Carlton Ward Jr, an environmentalist who helped found the Florida fauna corridor in 2010 to allow the free movement of vulnerable animals, said that black bears were still fragmented in Florida through seven subpopulations, some of which had not recovered as well as others.
The documentary by Ward Florida Bear Tracks, produced by his company Nature Storytelling Wildpath for the National Geographic Society, recounts the problems of the habitat by following an entirely female team of FWC workers trapping and marking bears in southern Florida.
“We appreciate all the attention of the public that the black bears of Florida obtain and we will bypass this hunt for controversial bears, and we also recognize that the biggest story of who are the black bears of Florida, and where they live, is likely to be excluded from this conversation,” he said.

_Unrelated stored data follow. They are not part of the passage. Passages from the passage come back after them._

/-- Mark a tag as timed out. -/
def State.setPhase (s : State) (w tag p : Nat) : State :=
  let f := fun (t : TagSt) => { t with phase := p }
  s.setWin w { s.win w with tags := mapIf (fun t => t.tag == tag) f (s.win w).tags }

/-- The monitors of a sector's words are consumed as poisoned (R301). -/
def State.consumeMonitors (s : State) (pa : Nat) : State :=
  s.noteHits ((s.watching (sectorPa pa) 64).map fun m => (m + 256, (0 : BitVec 64)))

/-- A read times out: it completes as poisoned, and its tag stays in use (R247, R248). -/
def State.expireRead (s : State) (w : Nat) (t : TagSt) : State :=
  let s := s.inc (Reg.WIN.TIMEOUT_CNT w) 1
  ((s.winRec w 0x41 1 t.req.job t).setPhase w t.tag 1).readDone w t (List.replicate 64 0) true

/-- A write times out: a WRP follows to the sector, under a new tag once one is free; a WRP that times out fails the
window (R247, R249, R301). -/
def State.expireWrite (s : State) (w : Nat) (t : TagSt) : State :=
  let s := (((s.inc (Reg.WIN.TIMEOUT_CNT w) 1).winRec w 0x42 1 t.req.job t).setPhase w t.tag 1).consumeMonitors t.req.pa
  if t.phase = 2 then s.setWin w { s.win w with failing := true }
  else match (s.win w).freeTag with
    | some new => s.sendWrp w new t
    | none => s.setWin w { s.win w with wrps := (s.win w).wrps ++ [t] }

/-- A request that still waits for a response has been given one in time, or times out before the response is taken (R247). -/
def State.expire (s : State) (w : Nat) (t : TagSt) : State := if t.req.write then s.expireWrite w t else s.expireRead w t

/-- A response has come that is not in time any more. -/
def State.answerLate (s : State) (w : Nat) (t : TagSt) : Bool := t.phase != 1 && decide (t.granted + s.winTimeout w < s.now)

/-- What a response does to the tag that it names, once a request that is too late has timed out: kind 0 is RDD, 1 RDP, 2 WACK.
A late response to a timed-out tag frees it (R238, R239, R241, R248). -/
def State.answer (s : State) (w kind : Nat) (t : TagSt) : State :=
  if t.phase = 1 then ((s.freeTag w t.tag).inc (Reg.WIN.LATE_DISCARD w) 1).noteHot w
  else if kind = 2 then ((s.freeTag w t.tag).writeDone w t).noteHot w
  else if kind = 1 then
    let s := ((s.freeTag w t.tag).sledPoison t).inc (Reg.WIN.POISON_RX w) 1
    ((s.winRec w 0x40 0 0 t).readDone w t (List.replicate 64 0) true).noteHot w
  else if t.poison then s
  else ((s.freeTag w t.tag).readDone w t t.data t.mesh).noteHot w

/-- A message has come over a window's link, in a flit that is intact; how many of this device's flits that flit acknowledges is
free, and one that answers a tag shows what has reached the sled (R244; log entry 87). -/
def State.heard (s : State) (w : Nat) (tag : Option Nat) : State :=
  let l := (s.link w).received
  let l := l.ackSome (Config.openValue 87 s.freeCtr % (l.replay.length + 1))
  s.draw.setLink w (match tag with
    | some t => l.drain.ackTag t
    | none => l.drain)
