/-- A contribution has been compressed: its slot, its pieces, its counts, and the end of its agput (R380, R381). The elements of the
error memory that it flushed count in AGATE.FLUSH (R379); in NUM_FLUSH and NUM_LAST of the core the agput counts nothing (DESIGN
CHOICE, log entry 122). -/
def State.deliverContribution (s : State) (c : Contribution) (k : Packed) : State :=
  let b := c.bucket
  let n := s.get (Reg.AGATE.BUCKET_N b)
  let idx := s.get (Reg.AGATE.BUCKET_LOCAL b)
  let data := if k.range then s.contribHeader b idx k else s.contribHeader b idx k ++ bitBytes n k.bits
  match s.writeVa agateSrc s.agateJob (s.slotVa b s.dev idx) data false with
  | (s, .done) =>
    let s := (s.dropContribution.sendContrib b idx data).after 34 (.done c.core c.tag)
    let s := (((s.inc Reg.AGATE.TAKEN 1).inc Reg.AGATE.UNDER (ofBool k.under)).inc Reg.AGATE.RANGE
      (ofBool k.range)).inc Reg.AGATE.FLUSH k.flush
    let s := s.puts [(Reg.AGATE.BUCKET_LOCAL b, idx + 1), (Reg.AGATE.BUCKET_RECEIVED b, s.get (Reg.AGATE.BUCKET_RECEIVED b) + 1)]
    let piece := fun (j : Nat) => RxPiece.mk j s.stepNow (if k.range ∧ j = 0 then 6 else 0)
    let slot : RxSlot := ⟨s.runNow, b, s.dev, idx, (List.range (slotPieces n)).map piece, s.epoch % 2 ^ 32, c.dD, true⟩
    let s := { s with agate := { s.agate with slots := s.agate.slots ++ [slot] } }
    let s := s.pushCheck agateSrc 0x0B c.tag s.agateJob b []
    if k.range then s.bucketFail b 6 else s
  | (s, .bad _ re _) =>
    (({ s with agate := { s.agate with waiting := s.agate.waiting.drop 1 ++ [c] } } : State).bucketFail b 10).walkKill
      s.agateJob agateSrc re
  | (s, _) => s

/-- CONTRIBUTION_TAKEN: the oldest waiting contribution is compressed in two passes over A and X (R379 to R381); where its bucket is
late and the lead has judged the run for that, it has stopped (R395, R396). -/
def State.takeContribution (s : State) : State :=
  match s.agate.waiting with
  | [] => s
  | c :: _ =>
    match (s.core c.core).window.find? (fun i => i.tag = c.tag) with
    | none => s.dropContribution
    | some i =>
      let s := s.expireBucket c.bucket
      if s.agate.waiting.head? ≠ some c then s else
      let job := s.agateJob
      let a := i.td roleA
      let x := i.td roleX
      let p := s.stepNow % 2
      let fail := fun (s : State) (f : Flt) => s.dropContribution.takeFault c.core i f
      let col := fun q => a.allIx.map (· ++ [q])
      match s.readSpans agateSrc job (spans (elemBytes (a.places a.allIx))) with
      | (s, _, .bad v re l) => fail s (fltOf cADDRESS roleA a (addrDetail v re l job))
      | (s, _, .poison v) => fail s (fltOf cPOISON roleA a v)
      | (s, ma, .done) =>
        match s.readSpans agateSrc job (spans (elemBytes (x.places (col p)))) with
        | (s, _, .bad v re l) => fail s (fltOf cADDRESS roleX x (addrDetail v re l job))
        | (s, _, .poison v) => fail s (fltOf cPOISON roleX x v)
        | (s, mx, .done) =>
          if s.others.any fun d => (s.route d).isNone then
            fail s ⟨cADDRESS, 0, 0, addrDetail 0 (Config.openValue 24 0 % 16) 0 job⟩
          else
            let k := pack (a.allIx.map fun ix => decodeNum 1 (codeIn ma (a.bitAddr ix) 32))
              ((col p).map fun ix => decodeNum 2 (codeIn mx (x.bitAddr ix) 16))
            let els := if k.range then [] else
              List.zipWith (fun ix e => El.mk (x.bitAddr ix) 16 e false) (col (1 - p)) k.errs
            match s.writeUnit agateSrc 34 job els with
            | (s, .bad v re l) => fail s (fltOf cADDRESS roleX x (addrDetail v re l job))
            | (s, _) => s.deliverContribution c k
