/-! ### OWNER_TABLE (R174, R486) -/

/-- An owner-table entry is good: tensor, rank, block sizes, count, length and owners (R174). Of the block sizes it looks at those
of the dimensions below RANK alone, and the grid's product runs over these (DESIGN CHOICE, log entry 122: the rule says only that
no block size is 0). -/
def State.ownerOk (s : State) (b : Bytes) (length : Nat) : Bool :=
  let rank := field b 2 1
  let grid := fun (d : Nat) => ceilDiv (field b (4 + 4 * d) 4) (field b (28 + 4 * d) 4)
  let count := field b 52 4
  field b 0 2 != 0 && decide (1 ≤ rank) && decide (rank ≤ 6) && field b 3 1 == 0 &&
    ((List.range rank).all fun d => field b (28 + 4 * d) 4 != 0) &&
    count == ((List.range rank).map grid).foldl (· * ·) 1 && length == 56 + count &&
    ((b.drop 56).take count).all fun o => s.members.contains o.toNat

/-- OWNER_TABLE. -/
def State.doOwnerTable (r : Req) (va length : Nat) (s : State) : State × Answer :=
  if length < 56 then (s, just stBADPARAM)
  else match s.readParam r va length with
    | (s, .inl st) => (s, just st)
    | (s, .inr b) =>
      if s.ownerOk b length then
        ({ s with host := { s.host with owners := assocPut (field b 0 2) b s.host.owners } }, just stSUCCESS)
      else (s, just stBADPARAM)

/-- OWNER_TABLE. -/
def execOwnerTable (r : Req) (va : BitVec 64) (length : BitVec 32) (s : State) : Out :=
  whenLive s fun s => s.serve r .lead false (fun d => mkEntry 0x0115 r d [(16, 8, va.toNat), (24, 4, length.toNat)])
    (State.doOwnerTable r va.toNat length.toNat)

/-! ### CHANNEL_SET (R265, R486) -/

/-- CHANNEL_SET. -/
def State.doChannelSet (mover channel word0 : Nat) (clear : Bool) (s : State) : State × Answer :=
  if 7 < mover ∨ 4095 < channel then (s, just stBADPARAM)
  else if !s.present mover then (s, just stNOCORE)
  else if !s.chanIdle mover channel then (s, just stBUSY)
  else if bitOf word0 63 ∧ !s.jobValid (word0 % 64) then (s, just stNOJOB)
  else
    let s := s.setCtx mover channel 0 (ctxMask word0)
    (if clear then [2, 3, 4, 5, 6].foldl (fun s k => s.setCtx mover channel k 0) s else s, just stSUCCESS)

/-- CHANNEL_SET. -/
def execChannelSet (r : Req) (mover : BitVec 8) (channel : BitVec 16) (word0 : BitVec 64) (clear : Bool) (s : State) : Out :=
  whenLive s fun s => s.serve r .target false
    (fun d => mkEntry 0x0116 r d [(16, 1, mover.toNat), (18, 2, channel.toNat), (24, 8, word0.toNat), (32, 1, ofBool clear)])
    (State.doChannelSet mover.toNat channel.toNat word0.toNat clear)

end Sys2Proof.Machine
end

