/-- Open the snapshot: record, tree, core-store blocks, registers (R431, R432, R434, R438). -/
def State.openSnap (s : State) (a : SnapAsk) : State :=
  let job := a.r.job.toNat
  let set := s.snapSet job
  let slot := if s.get Reg.SNAP.LAST_VALID = 1 then 1 - s.get Reg.SNAP.LAST_SLOT else 0
  let record := s.captureRecord job a.ranges
  let image : Image :=
    { snapId := a.snapId, slot := slot, job := job, origin := s.dev, memTop := s.memTop, tCut := a.tCut,
      cutStep := s.stepNow, cutRun := s.runNow, nonceBase := s.dev * 2 ^ 58 + Config.random s.freeCtr % 2 ^ 58,
      key := s.sec.csk, record := record, tree := s.leaves job, treeBytes := s.tableBytes job, blocks := [],
      toHost := s.toHost, toBuddy := s.toBuddy, hostAddr := a.hostAddr, unit := 2 }
  let block := fun (b : Nat × Nat) => (⟨b.1, b.2, if inStore b then 2 else 0, false, 0, []⟩ : Block)
  let s := { s.draw with snap := { s.snap with
    isOpen := true, asked := none, blocks := set.map block, heldWrites := [], reserve := [], ready := [],
    reserveFullSince := none, image := some image, acks := [], opener := some a.r, bytes := 0, heldNs := 0 } }
  let s := s.puts [(Reg.SNAP.STATUS_STATE, 2), (Reg.SNAP.STATUS_SLOT, slot), (Reg.SNAP.T_CUT, a.tCut),
    (Reg.SNAP.CUT_STEP, image.cutStep), (Reg.SNAP.CUT_RUN, image.cutRun), (Reg.SNAP.BLOCKS_TOTAL, set.length),
    (Reg.SNAP.BLOCKS_COPIED, 0), (Reg.SNAP.BLOCKS_SENT, 0), (Reg.SNAP.PARK_NS, s.now - a.at_)]
  let s := s.copyStores job (set.filter inStore)
  ((s.writeHead image a.ranges set.length).noteReserve).finish a.r stSUCCESS s.feedBits 0

/-- The open is given up: the status that its command completes with (R431, R439). -/
def State.refuseOpen (s : State) (a : SnapAsk) (status : Nat) : State :=
  (({ s with snap := { s.snap with asked := none } } : State).put Reg.SNAP.STATUS_STATE 0).finish a.r status 0 0

/-- Once the job is parked, the snapshot opens, or is refused for want of space; when 1 ms is over, it is too late (R431). -/
def State.park (s : State) : State :=
  match s.snap.asked with
  | none => s
  | some a =>
    if a.at_ + 1000000 < s.now then s.refuseOpen a stNOTPARKED
    else if !s.isParked a.r.job.toNat then s
    else if s.snapRoom a.r.job.toNat a.ranges then s.openSnap a
    else s.refuseOpen a stNOSPACE

/-- SNAP_PARK. -/
def execSnapPark (s : State) : Out := whenLive s State.park

/-- SNAP_PARK_TIMEOUT: the job is not parked within 1 ms (R431). -/
def State.parkLate (s : State) : State :=
  match s.snap.asked with
  | none => s
  | some a =>
    let s := s.passTo (a.at_ + 1000000)
    if s.isParked a.r.job.toNat then s else s.refuseOpen a stNOTPARKED

/-- SNAP_PARK_TIMEOUT. -/
def execSnapParkTimeout (s : State) : Out := whenLive s State.parkLate

/-! ### The copies (R434 to R437) -/

/-- A touched PENDING block, which goes ahead of the sweep. -/
def Block.urgent (b : Block) : Bool := b.touched && b.state == 0

/-- Replace the state of block i. -/
def State.setBlock (s : State) (i st : Nat) : State :=
  let f := fun (b : Block) => { b with state := st }
  { s with snap := { s.snap with blocks := s.snap.blocks.modify i f } }

/-- Block i is COPYING: on its way to the destination (1) or into the reserve (3), from the issue of its first read on
(R434). -/
def State.startCopy (s : State) (i st pa : Nat) : State := (s.setBlock i st).issueReads (s.get Reg.SNAP.STATUS_JOB) pa

/-- The block of the sweep's turn: the first PENDING one that no write waits for (R434). -/
def State.sweepNext (s : State) : Option Nat := s.snap.blocks.findIdx? fun b => b.state == 0 && !b.touched

/-- SNAP_SWEEP_COPY: the next PENDING block in ascending order, behind the reserve and the touched blocks that the reserve
has room for (R434, R436). -/
def State.sweepCopy (s : State) : State :=
  if !s.snap.isOpen ∨ !s.snap.reserve.isEmpty ∨ (s.reserveRoom ∧ s.snap.blocks.any Block.urgent) ∨ !s.readRoom then s
  else match s.sweepNext with
    | some i => s.startCopy i 1 (s.snap.blocks[i]?.elim 0 Block.pa)
    | none => s

/-- SNAP_SWEEP_COPY. -/
def execSnapSweepCopy (s : State) : Out := whenLive s State.sweepCopy

/-- The touched block whose turn it is: the one of the first held write (R434). -/
def State.touchNext (s : State) : Option Nat :=
  (s.snap.heldWrites.find? fun h => s.snap.blocks.any fun b => b.urgent && b.va == h.unit).map Held.unit

/-- SNAP_TOUCH_COPY: block i, the touched one whose write has been held longest, goes into the reserve once that has 2 MiB
free (R434 to R436). -/
def State.touchCopy (s : State) (i : Nat) : State :=
  match s.snap.blocks[i]? with
  | none => s
  | some b =>
    if !s.snap.isOpen ∨ !b.urgent ∨ s.touchNext ≠ some b.va ∨ !s.reserveRoom ∨ !s.readRoom then s
    else ((s.startCopy i 3 b.pa).inc Reg.SNAP.TOUCH_COPIES 1).noteReserve
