-- ==== Sys2Proof/Certificates/Slice0/Obligations.lean ====
section
/-!
DEFINITION. Certificates/Slice0/Obligations.lean: what the provers are asked to prove. A statement about a command names
the conditions under which it has its own effect, and the state that it answers then. Where a log entry decides a clause the
docstring names it.
-/

open Sys2Proof Sys2Proof.Machine

/-! ### The queue, idling, and where a command stops -/

/-- One step takes the command at the front of the queue: its outcome is that of exec on the state with the queue's rest. -/
def Obligations.StepTakesFront : Prop :=
  ∀ (c : Instr) (s : State), step { s with pending := c :: s.pending } = exec c s

/-- With no command waiting one nanosecond of device time passes out of reset, at most up to the greatest value of TIME.NOW,
and nothing happens in reset (the model's choice, log entry 2): no register changes but TIME.NOW and the counters of waiting;
memory and everything in flight stays. -/
def Obligations.StepIdles : Prop :=
  ∀ s : State, s.pending = [] →
    (s.phase ≠ .up → step s = .next s) ∧
    (s.phase = .up → ∃ t : State, step s = .next t ∧ t.now = (if s.now < maxTime then s.now + 1 else s.now) ∧ t.mem = s.mem ∧
      t.poison = s.poison ∧ t.net = s.net ∧ t.slices = s.slices ∧ t.wins = s.wins ∧ t.later = s.later ∧ t.links = s.links ∧
      t.contexts = s.contexts ∧ t.runs = s.runs ∧ t.doors = s.doors ∧ t.batches = s.batches ∧ t.agate = s.agate ∧
      t.snap = s.snap ∧ t.host = s.host ∧ t.checks = s.checks ∧ t.sec = s.sec ∧ t.pwr = s.pwr ∧ t.kept = s.kept ∧
      t.freeCtr = s.freeCtr ∧ t.phase = .up ∧ t.pending = [] ∧
      (∀ n, (t.core n).window = (s.core n).window ∧ (t.core n).slots = (s.core n).slots ∧ (t.core n).fetched = (s.core n).fetched) ∧
      (∀ f : Fld, f.key ≠ Reg.TIME.NOW.key → (∀ n, f.key ≠ (Reg.CORE.ADMIT_WAIT_NS n).key) →
        (∀ d, f.key ≠ (Reg.DOOR.LEDGER_FULL_NS d).key) → f.key ≠ Reg.SNAP.RESERVE_FULL_NS.key → t.get f = s.get f))

/-- A command that is well-formed answers a next state, whatever the state; an ill-formed packet stops; no command is
refused. -/
def Obligations.StopsExactlyWhenIllFormed : Prop :=
  ∀ (c : Instr) (s : State),
    (c.wellFormed = true → ∃ t, exec c s = .next t) ∧ (c.wellFormed = false → exec c s = .fault .illFormed)

/-- The queue is first in, first out, and a command changes nothing of it; no command but PERST#, the effective release and
a dropped rail changes the phase of the reset sequence. -/
def Obligations.KeepsQueueAndPhase : Prop :=
  ∀ (c : Instr) (s t : State), exec c s = .next t →
    t.pending = s.pending ∧
      ((∀ ns, c ≠ .perstAssert ns) → (∀ x, c ≠ .effectiveRelease x) → (∀ r p ns, c ≠ .railDrop r p ns) → t.phase = s.phase)

/-- While the device is in reset, a command that is none of PERST#, the effective release, the rails, the security block's
supply and the tamper sensors has no effect (R531, R533). -/
def Obligations.OnlyResetsActInReset : Prop :=
  ∀ (c : Instr) (s : State), s.phase ≠ .up → actsInReset c = false → c.wellFormed = true → exec c s = .next s
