/-! ### Cores, windows, contexts, bytes -/

@[simp] theorem State.core_setCore_self (s : State) (n : Nat) (c : CoreSt) : (s.setCore n c).core n = c :=
  sparseGet_set_self _ _ _ _

theorem State.core_setCore_ne (s : State) (n m : Nat) (c : CoreSt) (h : m ≠ n) : (s.setCore n c).core m = s.core m :=
  sparseGet_set_ne _ _ _ _ _ _ h

@[simp] theorem State.win_setWin_self (s : State) (n : Nat) (x : WinSt) : (s.setWin n x).win n = x :=
  sparseGet_set_self _ _ _ _

theorem State.win_setWin_ne (s : State) (n m : Nat) (x : WinSt) (h : m ≠ n) : (s.setWin n x).win m = s.win m :=
  sparseGet_set_ne _ _ _ _ _ _ h

/-- A byte that is read after it was written. -/
@[simp] theorem State.byte_setByte_self (s : State) (pa : Nat) (b : Byte) : (s.setByte pa b).byte pa = b :=
  sparseGet_set_self _ _ _ _

/-- A write leaves every other byte. -/
theorem State.byte_setByte_ne (s : State) (pa a : Nat) (b : Byte) (h : a ≠ pa) : (s.setByte pa b).byte a = s.byte a :=
  sparseGet_set_ne _ _ _ _ _ _ h

/-! ### When a command has effect -/

/-- Out of reset a command does its work, and keeps the phase and the queue. -/
theorem whenLive_up {s : State} (h : s.phase = .up) (f : State → State) : whenLive s f = .next ((f s).keeping s) := by
  simp [whenLive, State.live, h]

/-- In reset a command does nothing. -/
theorem whenLive_reset {s : State} (h : s.phase ≠ .up) (f : State → State) : whenLive s f = .next s := by
  simp [whenLive, State.live, h]

/-- A write to a BAR out of reset, and not in D3hot or by Sill firmware. -/
theorem whenBar_up {s : State} (h : s.phase = .up) (sill : Bool) (hd : ¬ (s.host.d3hot = true ∧ (!sill) = true))
    (f : State → State) : whenBar s sill f = .next ((f s).keeping s) := by
  simp only [whenBar, whenLive_up h, if_neg hd]

end Sys2Proof.Machine
end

“There are only about 4,000 bears in the state and 23 million people. The bears are therefore confronted with many challenges with the loss and fragmentation of habitat. As Florida grows, we must learn to coexist with wildlife. It is not optional. It’s essential. “
Ward said that the healthy populations of black bear in certain habitats are not an indication that the species has recovered in the state.
“The bears do not thrive wherever they need. We actually need more bear in Florida, in more places, to have the declared objective of a population of genetically connected state scale,” he said.